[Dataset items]
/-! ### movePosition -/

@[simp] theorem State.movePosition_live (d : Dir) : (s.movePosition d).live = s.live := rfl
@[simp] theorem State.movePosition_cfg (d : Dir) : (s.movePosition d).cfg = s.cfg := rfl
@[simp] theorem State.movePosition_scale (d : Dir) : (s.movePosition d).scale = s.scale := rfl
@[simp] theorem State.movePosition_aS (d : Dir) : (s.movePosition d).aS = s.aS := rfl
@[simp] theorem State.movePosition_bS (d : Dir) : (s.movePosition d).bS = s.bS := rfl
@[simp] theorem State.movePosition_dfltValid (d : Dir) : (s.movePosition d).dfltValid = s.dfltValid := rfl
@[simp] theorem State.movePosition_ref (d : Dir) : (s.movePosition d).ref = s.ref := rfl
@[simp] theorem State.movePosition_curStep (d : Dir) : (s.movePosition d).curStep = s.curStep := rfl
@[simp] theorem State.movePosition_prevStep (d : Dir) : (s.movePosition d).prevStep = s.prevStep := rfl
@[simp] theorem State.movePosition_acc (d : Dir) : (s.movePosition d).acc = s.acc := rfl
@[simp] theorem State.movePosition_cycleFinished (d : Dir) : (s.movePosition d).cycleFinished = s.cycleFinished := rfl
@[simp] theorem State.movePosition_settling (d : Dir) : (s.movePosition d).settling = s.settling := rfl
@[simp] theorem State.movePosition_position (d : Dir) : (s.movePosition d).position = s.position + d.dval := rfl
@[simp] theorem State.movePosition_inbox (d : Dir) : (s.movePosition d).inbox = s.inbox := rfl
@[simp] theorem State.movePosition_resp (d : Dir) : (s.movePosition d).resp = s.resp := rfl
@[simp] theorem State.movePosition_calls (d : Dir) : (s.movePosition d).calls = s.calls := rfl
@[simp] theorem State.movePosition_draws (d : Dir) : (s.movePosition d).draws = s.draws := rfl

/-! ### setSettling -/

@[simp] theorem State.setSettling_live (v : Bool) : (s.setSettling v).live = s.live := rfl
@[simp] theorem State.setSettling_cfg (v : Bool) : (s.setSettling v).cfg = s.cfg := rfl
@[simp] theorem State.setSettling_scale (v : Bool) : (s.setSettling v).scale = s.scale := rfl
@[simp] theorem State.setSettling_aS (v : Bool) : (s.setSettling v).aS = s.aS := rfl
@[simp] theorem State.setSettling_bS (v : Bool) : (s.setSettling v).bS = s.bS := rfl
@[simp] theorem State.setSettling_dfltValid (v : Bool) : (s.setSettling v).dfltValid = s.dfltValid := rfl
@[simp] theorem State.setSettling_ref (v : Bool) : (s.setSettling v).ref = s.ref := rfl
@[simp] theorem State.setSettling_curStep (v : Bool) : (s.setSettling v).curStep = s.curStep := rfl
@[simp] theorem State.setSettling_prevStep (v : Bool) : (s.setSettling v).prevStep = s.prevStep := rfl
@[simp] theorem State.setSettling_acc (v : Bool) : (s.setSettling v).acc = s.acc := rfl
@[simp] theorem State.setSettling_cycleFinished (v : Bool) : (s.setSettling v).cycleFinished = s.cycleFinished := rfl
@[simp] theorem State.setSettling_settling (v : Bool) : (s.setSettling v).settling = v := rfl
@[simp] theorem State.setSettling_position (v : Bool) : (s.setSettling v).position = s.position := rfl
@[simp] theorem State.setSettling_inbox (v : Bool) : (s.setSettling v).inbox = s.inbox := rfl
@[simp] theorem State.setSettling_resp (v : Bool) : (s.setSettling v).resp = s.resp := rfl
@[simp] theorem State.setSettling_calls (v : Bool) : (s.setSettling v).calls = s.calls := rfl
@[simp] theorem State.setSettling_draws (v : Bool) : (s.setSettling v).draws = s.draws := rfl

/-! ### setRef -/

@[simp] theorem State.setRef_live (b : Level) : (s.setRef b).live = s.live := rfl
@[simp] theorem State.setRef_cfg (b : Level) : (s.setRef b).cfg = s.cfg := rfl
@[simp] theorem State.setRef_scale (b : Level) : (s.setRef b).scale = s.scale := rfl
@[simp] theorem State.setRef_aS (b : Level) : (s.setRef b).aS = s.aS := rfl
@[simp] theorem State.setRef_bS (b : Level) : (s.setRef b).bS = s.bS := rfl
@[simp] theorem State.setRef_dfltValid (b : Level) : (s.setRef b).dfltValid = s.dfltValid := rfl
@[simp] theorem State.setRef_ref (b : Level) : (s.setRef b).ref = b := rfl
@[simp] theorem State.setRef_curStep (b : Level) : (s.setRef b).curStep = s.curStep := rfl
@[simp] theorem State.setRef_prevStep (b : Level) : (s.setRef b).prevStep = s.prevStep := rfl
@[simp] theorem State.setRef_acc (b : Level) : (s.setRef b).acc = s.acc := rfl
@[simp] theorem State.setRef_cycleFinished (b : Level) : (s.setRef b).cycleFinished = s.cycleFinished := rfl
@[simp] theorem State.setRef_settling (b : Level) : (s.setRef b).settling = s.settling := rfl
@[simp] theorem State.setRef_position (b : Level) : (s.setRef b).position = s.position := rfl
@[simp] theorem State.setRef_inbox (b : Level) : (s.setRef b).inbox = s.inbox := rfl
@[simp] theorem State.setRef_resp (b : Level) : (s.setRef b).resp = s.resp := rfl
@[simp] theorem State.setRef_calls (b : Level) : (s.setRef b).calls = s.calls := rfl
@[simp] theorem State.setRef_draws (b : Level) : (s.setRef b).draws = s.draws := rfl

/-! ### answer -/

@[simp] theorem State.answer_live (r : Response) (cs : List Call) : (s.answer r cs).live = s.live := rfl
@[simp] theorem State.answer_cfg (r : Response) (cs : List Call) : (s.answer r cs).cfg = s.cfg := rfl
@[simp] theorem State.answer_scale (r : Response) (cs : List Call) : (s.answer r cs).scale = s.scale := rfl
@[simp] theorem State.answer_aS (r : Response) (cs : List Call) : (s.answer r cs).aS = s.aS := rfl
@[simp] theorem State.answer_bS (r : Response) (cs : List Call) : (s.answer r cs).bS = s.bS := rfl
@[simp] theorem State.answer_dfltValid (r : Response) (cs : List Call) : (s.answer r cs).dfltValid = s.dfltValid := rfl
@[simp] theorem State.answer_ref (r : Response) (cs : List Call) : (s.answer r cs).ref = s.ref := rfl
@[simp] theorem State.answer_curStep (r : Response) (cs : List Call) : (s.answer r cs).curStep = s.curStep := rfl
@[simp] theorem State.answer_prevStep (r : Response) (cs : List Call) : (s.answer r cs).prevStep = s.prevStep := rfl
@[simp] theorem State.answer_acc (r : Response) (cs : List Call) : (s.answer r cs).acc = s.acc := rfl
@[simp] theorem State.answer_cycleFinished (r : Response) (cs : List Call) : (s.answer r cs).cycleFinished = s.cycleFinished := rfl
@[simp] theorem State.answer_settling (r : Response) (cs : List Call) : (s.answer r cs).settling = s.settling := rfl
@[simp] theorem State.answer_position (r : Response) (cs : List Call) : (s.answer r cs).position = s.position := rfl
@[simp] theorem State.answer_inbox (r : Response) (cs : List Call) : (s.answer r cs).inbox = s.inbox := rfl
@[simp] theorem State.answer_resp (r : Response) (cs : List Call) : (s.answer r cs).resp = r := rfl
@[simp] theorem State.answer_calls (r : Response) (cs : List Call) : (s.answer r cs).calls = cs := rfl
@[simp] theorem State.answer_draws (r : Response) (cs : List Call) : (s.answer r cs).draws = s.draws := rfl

**Aim of the task**
Your answer should consist of each line of the data above in which the word "inbox" occurs.

**Answer**
@[simp] theorem State.movePosition_inbox (d : Dir) : (s.movePosition d).inbox = s.inbox := rfl
@[simp] theorem State.setSettling_inbox (v : Bool) : (s.setSettling v).inbox = s.inbox := rfl
@[simp] theorem State.setRef_inbox (b : Level) : (s.setRef b).inbox = s.inbox := rfl
@[simp] theorem State.answer_inbox (r : Response) (cs : List Call) : (s.answer r cs).inbox = s.inbox := rfl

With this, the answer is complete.